■ Exercise ■
Return exactly the span of lines in the following data that opens with the line containing "b f).loops = s.loops := rfl" and closes with the line containing "b f).engine = s.engine := rfl". Include nothing else.

■ Dataset entries ■

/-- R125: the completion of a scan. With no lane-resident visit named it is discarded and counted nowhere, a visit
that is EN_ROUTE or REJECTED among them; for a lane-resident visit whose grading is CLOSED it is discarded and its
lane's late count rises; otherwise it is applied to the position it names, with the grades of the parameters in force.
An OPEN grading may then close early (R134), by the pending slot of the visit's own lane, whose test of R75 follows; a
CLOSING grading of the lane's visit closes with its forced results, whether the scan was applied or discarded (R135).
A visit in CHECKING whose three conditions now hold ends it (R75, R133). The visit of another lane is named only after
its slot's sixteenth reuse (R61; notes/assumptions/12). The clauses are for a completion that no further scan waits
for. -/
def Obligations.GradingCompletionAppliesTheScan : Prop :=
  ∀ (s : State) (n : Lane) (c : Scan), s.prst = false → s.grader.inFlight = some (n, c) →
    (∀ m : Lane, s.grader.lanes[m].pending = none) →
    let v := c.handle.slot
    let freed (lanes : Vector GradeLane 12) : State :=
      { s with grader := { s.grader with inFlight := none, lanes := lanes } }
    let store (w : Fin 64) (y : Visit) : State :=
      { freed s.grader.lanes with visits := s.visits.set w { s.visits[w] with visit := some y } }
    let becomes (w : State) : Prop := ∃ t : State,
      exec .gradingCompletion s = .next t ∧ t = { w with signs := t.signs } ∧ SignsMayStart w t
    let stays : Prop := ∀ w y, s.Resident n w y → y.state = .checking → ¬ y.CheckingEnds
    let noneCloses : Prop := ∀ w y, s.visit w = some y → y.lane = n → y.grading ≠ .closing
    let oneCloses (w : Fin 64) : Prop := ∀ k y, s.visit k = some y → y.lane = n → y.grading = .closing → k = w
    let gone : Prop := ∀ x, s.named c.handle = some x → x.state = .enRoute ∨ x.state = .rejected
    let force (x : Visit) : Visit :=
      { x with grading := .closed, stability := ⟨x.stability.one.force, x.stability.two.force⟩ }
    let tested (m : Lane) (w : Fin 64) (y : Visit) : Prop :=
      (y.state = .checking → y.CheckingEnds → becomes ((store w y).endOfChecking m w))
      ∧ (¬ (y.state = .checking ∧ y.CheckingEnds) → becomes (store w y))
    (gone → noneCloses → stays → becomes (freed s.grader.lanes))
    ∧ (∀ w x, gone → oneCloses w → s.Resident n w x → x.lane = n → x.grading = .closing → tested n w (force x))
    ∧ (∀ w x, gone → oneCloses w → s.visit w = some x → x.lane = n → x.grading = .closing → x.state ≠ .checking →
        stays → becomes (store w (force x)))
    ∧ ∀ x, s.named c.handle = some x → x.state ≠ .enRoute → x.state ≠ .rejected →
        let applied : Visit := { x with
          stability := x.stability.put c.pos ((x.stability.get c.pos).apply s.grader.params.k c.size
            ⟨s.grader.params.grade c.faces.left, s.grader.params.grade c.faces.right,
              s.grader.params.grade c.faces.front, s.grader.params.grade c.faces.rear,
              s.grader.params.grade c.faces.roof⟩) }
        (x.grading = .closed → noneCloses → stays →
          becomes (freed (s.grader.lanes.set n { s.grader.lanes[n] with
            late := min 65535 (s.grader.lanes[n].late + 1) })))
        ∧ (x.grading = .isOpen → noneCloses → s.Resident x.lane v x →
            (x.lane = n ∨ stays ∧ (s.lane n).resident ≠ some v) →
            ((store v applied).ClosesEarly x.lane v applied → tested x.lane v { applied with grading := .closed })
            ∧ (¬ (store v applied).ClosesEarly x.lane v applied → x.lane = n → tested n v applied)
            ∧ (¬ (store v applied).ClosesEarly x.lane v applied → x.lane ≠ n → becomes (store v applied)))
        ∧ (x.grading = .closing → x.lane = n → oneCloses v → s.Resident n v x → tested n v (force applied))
...
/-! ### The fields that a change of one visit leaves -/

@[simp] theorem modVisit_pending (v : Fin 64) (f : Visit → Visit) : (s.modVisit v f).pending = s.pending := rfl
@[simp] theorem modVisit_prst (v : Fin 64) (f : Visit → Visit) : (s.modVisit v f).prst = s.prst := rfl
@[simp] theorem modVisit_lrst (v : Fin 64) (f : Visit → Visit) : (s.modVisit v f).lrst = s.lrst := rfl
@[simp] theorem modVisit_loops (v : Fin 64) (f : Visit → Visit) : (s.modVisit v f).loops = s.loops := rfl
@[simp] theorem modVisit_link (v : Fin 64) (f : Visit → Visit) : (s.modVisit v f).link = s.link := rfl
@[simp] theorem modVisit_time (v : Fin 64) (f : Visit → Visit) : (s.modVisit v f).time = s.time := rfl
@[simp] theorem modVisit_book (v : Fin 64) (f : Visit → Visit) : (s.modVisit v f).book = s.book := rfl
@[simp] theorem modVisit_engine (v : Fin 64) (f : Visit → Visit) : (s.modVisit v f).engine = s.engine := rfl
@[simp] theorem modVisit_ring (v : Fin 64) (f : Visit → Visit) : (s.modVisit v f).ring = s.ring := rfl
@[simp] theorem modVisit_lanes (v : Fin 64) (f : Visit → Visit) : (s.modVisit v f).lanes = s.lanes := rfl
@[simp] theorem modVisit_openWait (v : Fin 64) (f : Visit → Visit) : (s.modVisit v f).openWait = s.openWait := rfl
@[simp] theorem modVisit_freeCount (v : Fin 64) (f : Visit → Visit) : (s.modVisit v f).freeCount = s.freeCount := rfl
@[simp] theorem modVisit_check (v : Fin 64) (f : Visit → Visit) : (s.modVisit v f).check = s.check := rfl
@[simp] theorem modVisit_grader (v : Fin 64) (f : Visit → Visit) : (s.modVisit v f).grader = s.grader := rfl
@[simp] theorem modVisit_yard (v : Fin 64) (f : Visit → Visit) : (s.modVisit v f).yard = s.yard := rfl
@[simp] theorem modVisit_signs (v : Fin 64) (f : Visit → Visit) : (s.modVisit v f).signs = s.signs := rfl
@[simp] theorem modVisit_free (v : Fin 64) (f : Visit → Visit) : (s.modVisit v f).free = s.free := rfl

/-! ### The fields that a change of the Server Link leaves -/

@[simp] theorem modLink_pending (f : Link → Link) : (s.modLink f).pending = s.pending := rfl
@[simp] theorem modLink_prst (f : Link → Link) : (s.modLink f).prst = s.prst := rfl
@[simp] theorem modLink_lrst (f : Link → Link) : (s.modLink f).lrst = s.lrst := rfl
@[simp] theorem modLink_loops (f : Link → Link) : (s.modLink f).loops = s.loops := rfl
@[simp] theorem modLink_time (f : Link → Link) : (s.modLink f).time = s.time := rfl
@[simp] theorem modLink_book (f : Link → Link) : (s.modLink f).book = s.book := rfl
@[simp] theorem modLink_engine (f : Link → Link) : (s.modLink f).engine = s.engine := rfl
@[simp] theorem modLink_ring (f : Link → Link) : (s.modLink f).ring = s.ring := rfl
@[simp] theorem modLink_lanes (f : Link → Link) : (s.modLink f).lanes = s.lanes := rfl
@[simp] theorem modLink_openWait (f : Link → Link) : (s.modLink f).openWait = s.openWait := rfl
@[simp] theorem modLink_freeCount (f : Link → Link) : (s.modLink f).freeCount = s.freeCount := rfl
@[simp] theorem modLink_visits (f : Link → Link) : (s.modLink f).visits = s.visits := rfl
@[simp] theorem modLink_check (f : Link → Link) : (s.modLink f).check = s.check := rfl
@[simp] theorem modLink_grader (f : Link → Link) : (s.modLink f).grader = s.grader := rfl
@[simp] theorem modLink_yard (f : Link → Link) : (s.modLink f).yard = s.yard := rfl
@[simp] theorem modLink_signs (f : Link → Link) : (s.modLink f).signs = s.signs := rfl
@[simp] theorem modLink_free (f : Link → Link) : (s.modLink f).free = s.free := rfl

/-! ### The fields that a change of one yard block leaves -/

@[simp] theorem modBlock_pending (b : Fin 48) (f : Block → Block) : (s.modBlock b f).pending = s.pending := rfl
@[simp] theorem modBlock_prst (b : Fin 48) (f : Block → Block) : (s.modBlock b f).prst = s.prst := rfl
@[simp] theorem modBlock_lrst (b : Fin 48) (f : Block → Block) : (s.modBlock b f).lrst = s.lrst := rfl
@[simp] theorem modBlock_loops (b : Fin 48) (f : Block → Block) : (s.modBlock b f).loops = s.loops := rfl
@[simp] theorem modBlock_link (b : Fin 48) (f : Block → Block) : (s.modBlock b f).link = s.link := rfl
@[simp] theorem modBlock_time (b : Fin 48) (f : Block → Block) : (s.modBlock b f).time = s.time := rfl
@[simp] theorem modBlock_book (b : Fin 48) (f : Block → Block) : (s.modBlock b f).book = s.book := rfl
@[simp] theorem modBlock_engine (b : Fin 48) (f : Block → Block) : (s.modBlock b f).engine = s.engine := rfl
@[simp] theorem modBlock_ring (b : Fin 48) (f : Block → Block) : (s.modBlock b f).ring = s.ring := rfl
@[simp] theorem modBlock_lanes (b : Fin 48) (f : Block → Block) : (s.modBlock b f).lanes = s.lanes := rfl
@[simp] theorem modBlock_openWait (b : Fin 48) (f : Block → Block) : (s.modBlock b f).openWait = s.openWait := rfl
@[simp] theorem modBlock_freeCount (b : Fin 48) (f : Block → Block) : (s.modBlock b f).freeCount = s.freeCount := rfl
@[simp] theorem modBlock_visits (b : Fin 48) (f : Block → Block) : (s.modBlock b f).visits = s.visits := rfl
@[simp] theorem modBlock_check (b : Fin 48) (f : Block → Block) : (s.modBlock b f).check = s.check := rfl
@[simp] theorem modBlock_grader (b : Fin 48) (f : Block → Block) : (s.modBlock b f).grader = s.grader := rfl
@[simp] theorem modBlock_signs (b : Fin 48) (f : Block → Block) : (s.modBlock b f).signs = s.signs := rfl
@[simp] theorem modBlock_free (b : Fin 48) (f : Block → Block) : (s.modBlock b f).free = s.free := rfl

■ Task output ■
@[simp] theorem modBlock_loops (b : Fin 48) (f : Block → Block) : (s.modBlock b f).loops = s.loops := rfl
@[simp] theorem modBlock_link (b : Fin 48) (f : Block → Block) : (s.modBlock b f).link = s.link := rfl
@[simp] theorem modBlock_time (b : Fin 48) (f : Block → Block) : (s.modBlock b f).time = s.time := rfl
@[simp] theorem modBlock_book (b : Fin 48) (f : Block → Block) : (s.modBlock b f).book = s.book := rfl
@[simp] theorem modBlock_engine (b : Fin 48) (f : Block → Block) : (s.modBlock b f).engine = s.engine := rfl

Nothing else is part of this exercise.